En attendant, la dévaluation du dollar par rapport à de nombreuses monnaies revient de fait à subventionner les exportations de céréales américaines. En UE, la réévaluation de l’Euro plombe de plus de 10 € le prix de la tonne de blé, quelle que soit leur destination et des mesures douanières en vigueur. Le blé russe pâtit aussi de la dévaluation du dollar même si peu de blé exportable est encore dans les silos.
A l’échelle mondiale, le CIC n’anticipe aucune réelle reprise des échanges commerciaux. Comme ils ne progresseraient que de 6 Mt pour atteindre 423 Mt, ils demeureront largement inférieurs à ceux de 2023-2024. Or la production mondiale de grains de 2 373 Mt devrait être supérieure de 70 Mt (+2 %) à celle de 2024-2025.
Ces données figurent dans le dernier rapport du CIC en partie dédié à la publication des premières prévisions pour la prochaine campagne 2025-2626.
La moitié des 70 Mt de grains récoltées en plus dans le monde au cours de la prochaine campagne serait autoconsommée. Aussi, les besoins des pays structurellement importateurs diminueraient d’autant.
La Chine maintiendrait notamment ses importations (28 Mt) à leurs niveaux de la campagne actuelle. Elle puiserait de nouveau dans ses stocks pour compenser une partie de sa production déficitaire de 37 Mt. A la fin de la prochaine campagne 2025-2026, elle pourrait ainsi les avoir diminués de près de 25 Mt en deux campagnes à 313 Mt. Or les années précédentes, l’Empire du milieu achetait jusqu’à 60 Mt de grains par an. Aussi, l’Union européenne se hissera en tête des pays importateurs de céréales (33 Mt comme en 2023-2024).
Sur les 70 Mt de grains produites en plus dans le monde estimées par le CIC, 10 Mt seraient engrangées par les pays exportateurs majeurs de la planète pour reconstituer leurs stocks.

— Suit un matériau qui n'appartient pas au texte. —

/-- The indicators follow the module state and the helm states (R520, Table 18.2): STATE amber blinking while no half holds
the helm; A and B green, amber, amber blinking or red; a cage green, amber or off. -/
def Sys2Proof.Claims.LampsFollowTheState : Prop :=
  ∀ (x : Half) (c : Nat) (s : State),
    (s.board.power = .off → s.stateLamp = .off) ∧
    (s.board.power ≠ .off → (s.tam.seed = false → s.stateLamp = .red) ∧
      (s.tam.seed = true → (s.phase = .cold → s.stateLamp = .off) ∧
        (s.phase ≠ .cold → s.holder = none ∨ s.phase = .booting → s.stateLamp = .amberBlinking) ∧
        (∀ h, s.phase = .running → s.holder = some h → s.stateLamp =
          (if s.a.helm.st ≠ .inStep ∧ s.b.helm.st ≠ .inStep then .greenBlinking
           else if (s.img h).service then .green else .amber)))) ∧
    ((s.half x).helm.st.active = true → s.halfLamp x = .green) ∧
    ((s.half x).helm.st = .inStep → s.halfLamp x = .amber) ∧
    ((s.half x).helm.st = .out → s.halfLamp x = .amberBlinking) ∧
    ((s.half x).helm.st = .halted → (s.half x).haltCause ≠ 0 → s.halfLamp x = .red) ∧
    ((s.cage c).fault = true → s.cageLamp c = .amber) ∧
    ((s.cage c).fault = false → (s.cage c).present = false ∨ (s.cage c).powered = false → s.cageLamp c = .off) ∧
    (∀ h, s.holder = some h → (s.cage c).fault = false → (s.cage c).present = true → (s.cage c).powered = true →
      (∀ i, i < 8 → ((s.half h).lane (8 * c + i)).inActive = true ∧ ((s.half h).lane (8 * c + i)).signal = true) →
      s.cageLamp c = .green)

/-! ## The statements that take several of the above together -/

/-- Every well-formed step runs; no step is refused, and only an absent unit faults. Model's choices in it:
notes/assumptions/5.md. -/
def Obligations.EveryKnownUnitsStepRuns : Prop :=
  EveryWellFormedStepRuns ∧ OnlyAbsentUnitsFault

/-- A command runs on the serving half and its ring, or does nothing but complete. Model's choices in it:
notes/assumptions/3.md. -/
def Obligations.CommandsAreTurnedAwayWithoutEffect : Prop :=
  CommandsNeedAServingHalf ∧ StandbyCommandsAreTurnedAway ∧ WrongRingIsRejected

/-- Wide reads latch their upper half; read-clear counts clear; nothing else changes. Model's choices in it:
notes/assumptions/17.md. Says where these complete: usherSeqLoRead, keyRunLoRead, hssNextLoRead, peerHealthLoRead,
pmmFailLoRead, timTbNsRead, fifoCerrRead, prbsErrRead, pkeLateRead, pmmReencCntRead, pmmWalkCntRead, pmmCorrRead,
dbStatRead, ringErrRead. -/
def Obligations.ReadsLatchAndClear : Prop :=
  LowReadsLatchTheUpperHalf ∧ ReadClearCountsClear ∧ HostInterfaceCountsClear

/-- Programmable counters: one sample per read, reprogramming clears, 48 bits wrap with STICKY. Model's choices in it:
notes/assumptions/18.md, notes/assumptions/19.md. Says where these complete: cntValLoRead, cntCfgWrite,
cntThreshWrite, counterWindowRead, counterWrap. -/
def Obligations.CountersSampleReprogramAndWrap : Prop :=
  CounterReadsAreOneSample ∧ CountersReprogramAndWrap

/-- Doorbells: odd widths only count, standbys forward, consumer doorbells free entries. Model's choices in it:
notes/assumptions/33.md. Says where these complete: cmdPiDoorbell, tblPiDoorbell, cplCiDoorbell, evtCiDoorbell. -/
def Obligations.DoorbellsCountForwardAndFree : Prop :=
  OddDoorbellsOnlyCount ∧ ConsumerDoorbellsFreeEntries ∧ StandbyForwardsDoorbells

/-- A producer doorbell takes descriptors in phase; a mismatch that stays stalls the ring. Says where these complete:
cmdPiDoorbell, tblPiDoorbell, phaseRetryExpire. -/
def Obligations.DescriptorsAreTakenInPhase : Prop :=
  DoorbellTakesTheNextDescriptor ∧ PhaseMismatchStallsAfterTwoMicroseconds

/-- Paired writes, own registers and mode writes keep their rules on the half they name. Model's choices in it:
notes/assumptions/25.md. Says where these complete: registerWrite. -/
def Obligations.PairedRegistersNeedTheHelm : Prop :=
  PairedWritesKeepTheirRules ∧ OwnRegistersStayInTheirHalf ∧ ModeWritesNeedTheHelm

/-- Cage, port, lane and group writes change their registers and what they drive. Says where these complete:
lanePwrWrite, cageModeWrite, cageSplitWrite, clientModeWrite, groupEnableWrite, groupRetime. -/
def Obligations.ModeAndLaneWritesTakeEffect : Prop :=
  CageAndPortModesChange ∧ LaneAndGroupWritesTakeEffect

/-- Tributary, security port and threshold writes. Model's choices in it: notes/assumptions/25.md. Says where these
complete: tribEnable, tribDisable, pktPortEnable, xpnThreshHiWrite. -/
def Obligations.TributaryAndPortWritesTakeEffect : Prop :=
  TributaryEnableAndDisable ∧ SecyPortAndThresholdWrites

/-- TMP and MOD writes: latches, LOCK and POWER_EN. Says where these complete: tmpLatchClear, tmpLockSet,
cagePowerEnWrite. -/
def Obligations.TamperAndCageWritesTakeEffect : Prop :=
  TamperLatchesAndLock ∧ CagePowerWrites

Ce sont en fait les Etats-Unis qui verraient leurs stocks s’accroître de près de 10 Mt. Et il s’agirait de maïs car ils sont partis pour en récolter 397 Mt selon le CIC, soit 20 Mt de plus que l’actuelle campagne. Et comme leurs exportations stagneraient (64 Mt) et comme la consommation étasunienne ne croîtrait que de quelques millions de tonnes, l’excédent serait stocké.
Mais tout dépendra, là encore, du déroulement de la campagne commerciale.
Les prévisions par production pour 2025-2026
Au cours de la campagne 2025-2026, le CIC mise sur une production mondiale de blés de 806 Mt (+ 9 Mt versus 2024-2025). Une grande partie de la prochaine campagne de blé se jouera l’été prochain.
La production mondiale d’orges serait équilibrée (147 Mt). L’Union européenne en engrangerait le tiers (51,7 Mt ; +2,5 Mt).
Quant au maïs (1 274 Mt), les quantités de grains récoltées en plus dans le monde (+55 Mt) profiteraient autant aux pays importateurs qu’aux exportateurs. Les échanges commerciaux stagneraient en volume (184 Mt).